* _Aim of the exercise_: Every entry, from first to last, is to be written out exactly.

* _Excerpted records_:
theorem acmLoad_kept {s : State} (hl : [.regs, .freeCtr, .sec] ⊆ L) (hk : Kept L O s) :
    Kept L O (acmLoad s) := by
  unfold acmLoad
  try dsimp only
  repeat' (first | with_reducible assumption | exact parts_sub hl rfl | with_reducible apply acmApply_kept | with_reducible apply each_kept | with_reducible apply id_kept | with_reducible apply KeptNext.next | with_reducible apply Kept.ite | with_reducible apply Kept.filterRegs | with_reducible apply KeptNext.ite | intro _ | split | with_reducible apply Kept.upd | with_reducible exact Or.inl rfl | exact Or.inr (part_mem hl rfl))

theorem imgAccept_kept {ty : Nat} {s : State} (hl : [.regs, .freeCtr, .rst, .sec] ⊆ L) (hk : Kept L O s) :
    Kept L O (imgAccept ty s) := by
  unfold imgAccept
  try dsimp only
  repeat' (first | with_reducible assumption | exact parts_sub hl rfl | with_reducible apply State.tookN_kept | with_reducible apply State.modSec_kept | with_reducible apply State.setB_kept | with_reducible apply acmLoad_kept | with_reducible apply when_kept | with_reducible apply bootLines_kept | with_reducible apply toStage_kept | with_reducible apply awaitImage_kept | with_reducible apply id_kept | with_reducible apply KeptNext.next | with_reducible apply Kept.ite | with_reducible apply Kept.filterRegs | with_reducible apply KeptNext.ite | intro _ | split | with_reducible apply Kept.upd | with_reducible exact Or.inl rfl | exact Or.inr (part_mem hl rfl))

theorem imgLoad_kept {src : Nat} {img : List Byte} {s : State} (hl : [.regs, .mem, .freeCtr, .rst, .sec] ⊆ L) (hk : Kept L O s) :
    Kept L O (imgLoad src img s).1 := by
  unfold imgLoad
  try dsimp only
  repeat' (first | with_reducible assumption | exact parts_sub hl rfl | with_reducible apply when_kept | with_reducible apply State.mwrN_kept | with_reducible apply State.wr_kept | with_reducible apply State.setF_kept | with_reducible apply auditRes_kept | with_reducible apply imgAccept_kept | with_reducible apply id_kept | with_reducible apply KeptNext.next | with_reducible apply Kept.ite | with_reducible apply Kept.filterRegs | with_reducible apply KeptNext.ite | intro _ | split | with_reducible apply Kept.upd | with_reducible exact Or.inl rfl | exact Or.inr (part_mem hl rfl))

theorem pcieImage_kept {s : State} (hl : [.regs, .mem, .freeCtr, .mbx, .rst, .sec] ⊆ L) (hk : Kept L O s) :
    Kept L O (pcieImage s) := by
  unfold pcieImage
  try dsimp only
  repeat' (first | with_reducible assumption | exact parts_sub hl rfl | with_reducible apply when_kept | with_reducible apply imgLoad_kept | with_reducible apply cancelWrite_kept | with_reducible apply State.mwrW_kept | (rename_i heq; exact Kept.snd heq (by repeat (first | with_reducible assumption | exact parts_sub hl rfl | with_reducible apply when_kept | with_reducible apply imgLoad_kept | with_reducible apply cancelWrite_kept | with_reducible apply State.mwrW_kept))) | with_reducible apply id_kept | with_reducible apply KeptNext.next | with_reducible apply Kept.ite | with_reducible apply Kept.filterRegs | with_reducible apply KeptNext.ite | intro _ | split | with_reducible apply Kept.upd | with_reducible exact Or.inl rfl | exact Or.inr (part_mem hl rfl))

theorem imgNext_kept {k : Nat} {s : State} (hl : [.regs, .mem, .freeCtr, .mbx, .rst, .sec] ⊆ L) (hk : Kept L O s) :
    Kept L O (imgNext k s) := by
  unfold imgNext
  try dsimp only
  repeat' (first | with_reducible assumption | exact parts_sub hl rfl | with_reducible apply State.modRst_kept | with_reducible apply pcieImage_kept | with_reducible apply State.setB_kept | with_reducible apply id_kept | with_reducible apply KeptNext.next | with_reducible apply Kept.ite | with_reducible apply Kept.filterRegs | with_reducible apply KeptNext.ite | intro _ | split | with_reducible apply Kept.upd | with_reducible exact Or.inl rfl | exact Or.inr (part_mem hl rfl))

* _Response_:
theorem acmLoad_kept {s : State} (hl : [.regs, .freeCtr, .sec] ⊆ L) (hk : Kept L O s) :
    Kept L O (acmLoad s) := by
  unfold acmLoad
  try dsimp only
  repeat' (first | with_reducible assumption | exact parts_sub hl rfl | with_reducible apply acmApply_kept | with_reducible apply each_kept | with_reducible apply id_kept | with_reducible apply KeptNext.next | with_reducible apply Kept.ite | with_reducible apply Kept.filterRegs | with_reducible apply KeptNext.ite | intro _ | split | with_reducible apply Kept.upd | with_reducible exact Or.inl rfl | exact Or.inr (part_mem hl rfl))

theorem imgAccept_kept {ty : Nat} {s : State} (hl : [.regs, .freeCtr, .rst, .sec] ⊆ L) (hk : Kept L O s) :
    Kept L O (imgAccept ty s) := by
  unfold imgAccept
  try dsimp only
  repeat' (first | with_reducible assumption | exact parts_sub hl rfl | with_reducible apply State.tookN_kept | with_reducible apply State.modSec_kept | with_reducible apply State.setB_kept | with_reducible apply acmLoad_kept | with_reducible apply when_kept | with_reducible apply bootLines_kept | with_reducible apply toStage_kept | with_reducible apply awaitImage_kept | with_reducible apply id_kept | with_reducible apply KeptNext.next | with_reducible apply Kept.ite | with_reducible apply Kept.filterRegs | with_reducible apply KeptNext.ite | intro _ | split | with_reducible apply Kept.upd | with_reducible exact Or.inl rfl | exact Or.inr (part_mem hl rfl))

theorem imgLoad_kept {src : Nat} {img : List Byte} {s : State} (hl : [.regs, .mem, .freeCtr, .rst, .sec] ⊆ L) (hk : Kept L O s) :
    Kept L O (imgLoad src img s).1 := by
  unfold imgLoad
  try dsimp only
  repeat' (first | with_reducible assumption | exact parts_sub hl rfl | with_reducible apply when_kept | with_reducible apply State.mwrN_kept | with_reducible apply State.wr_kept | with_reducible apply State.setF_kept | with_reducible apply auditRes_kept | with_reducible apply imgAccept_kept | with_reducible apply id_kept | with_reducible apply KeptNext.next | with_reducible apply Kept.ite | with_reducible apply Kept.filterRegs | with_reducible apply KeptNext.ite | intro _ | split | with_reducible apply Kept.upd | with_reducible exact Or.inl rfl | exact Or.inr (part_mem hl rfl))

theorem pcieImage_kept {s : State} (hl : [.regs, .mem, .freeCtr, .mbx, .rst, .sec] ⊆ L) (hk : Kept L O s) :
    Kept L O (pcieImage s) := by
  unfold pcieImage
  try dsimp only
  repeat' (first | with_reducible assumption | exact parts_sub hl rfl | with_reducible apply when_kept | with_reducible apply imgLoad_kept | with_reducible apply cancelWrite_kept | with_reducible apply State.mwrW_kept | (rename_i heq; exact Kept.snd heq (by repeat (first | with_reducible assumption | exact parts_sub hl rfl | with_reducible apply when_kept | with_reducible apply imgLoad_kept | with_reducible apply cancelWrite_kept | with_reducible apply State.mwrW_kept))) | with_reducible apply id_kept | with_reducible apply KeptNext.next | with_reducible apply Kept.ite | with_reducible apply Kept.filterRegs | with_reducible apply KeptNext.ite | intro _ | split | with_reducible apply Kept.upd | with_reducible exact Or.inl rfl | exact Or.inr (part_mem hl rfl))

theorem imgNext_kept {k : Nat} {s : State} (hl : [.regs, .mem, .freeCtr, .mbx, .rst, .sec] ⊆ L) (hk : Kept L O s) :
    Kept L O (imgNext k s) := by
  unfold imgNext
  try dsimp only
  repeat' (first | with_reducible assumption | exact parts_sub hl rfl | with_reducible apply State.modRst_kept | with_reducible apply pcieImage_kept | with_reducible apply State.setB_kept | with_reducible apply id_kept | with_reducible apply KeptNext.next | with_reducible apply Kept.ite | with_reducible apply Kept.filterRegs | with_reducible apply KeptNext.ite | intro _ | split | with_reducible apply Kept.upd | with_reducible exact Or.inl rfl | exact Or.inr (part_mem hl rfl))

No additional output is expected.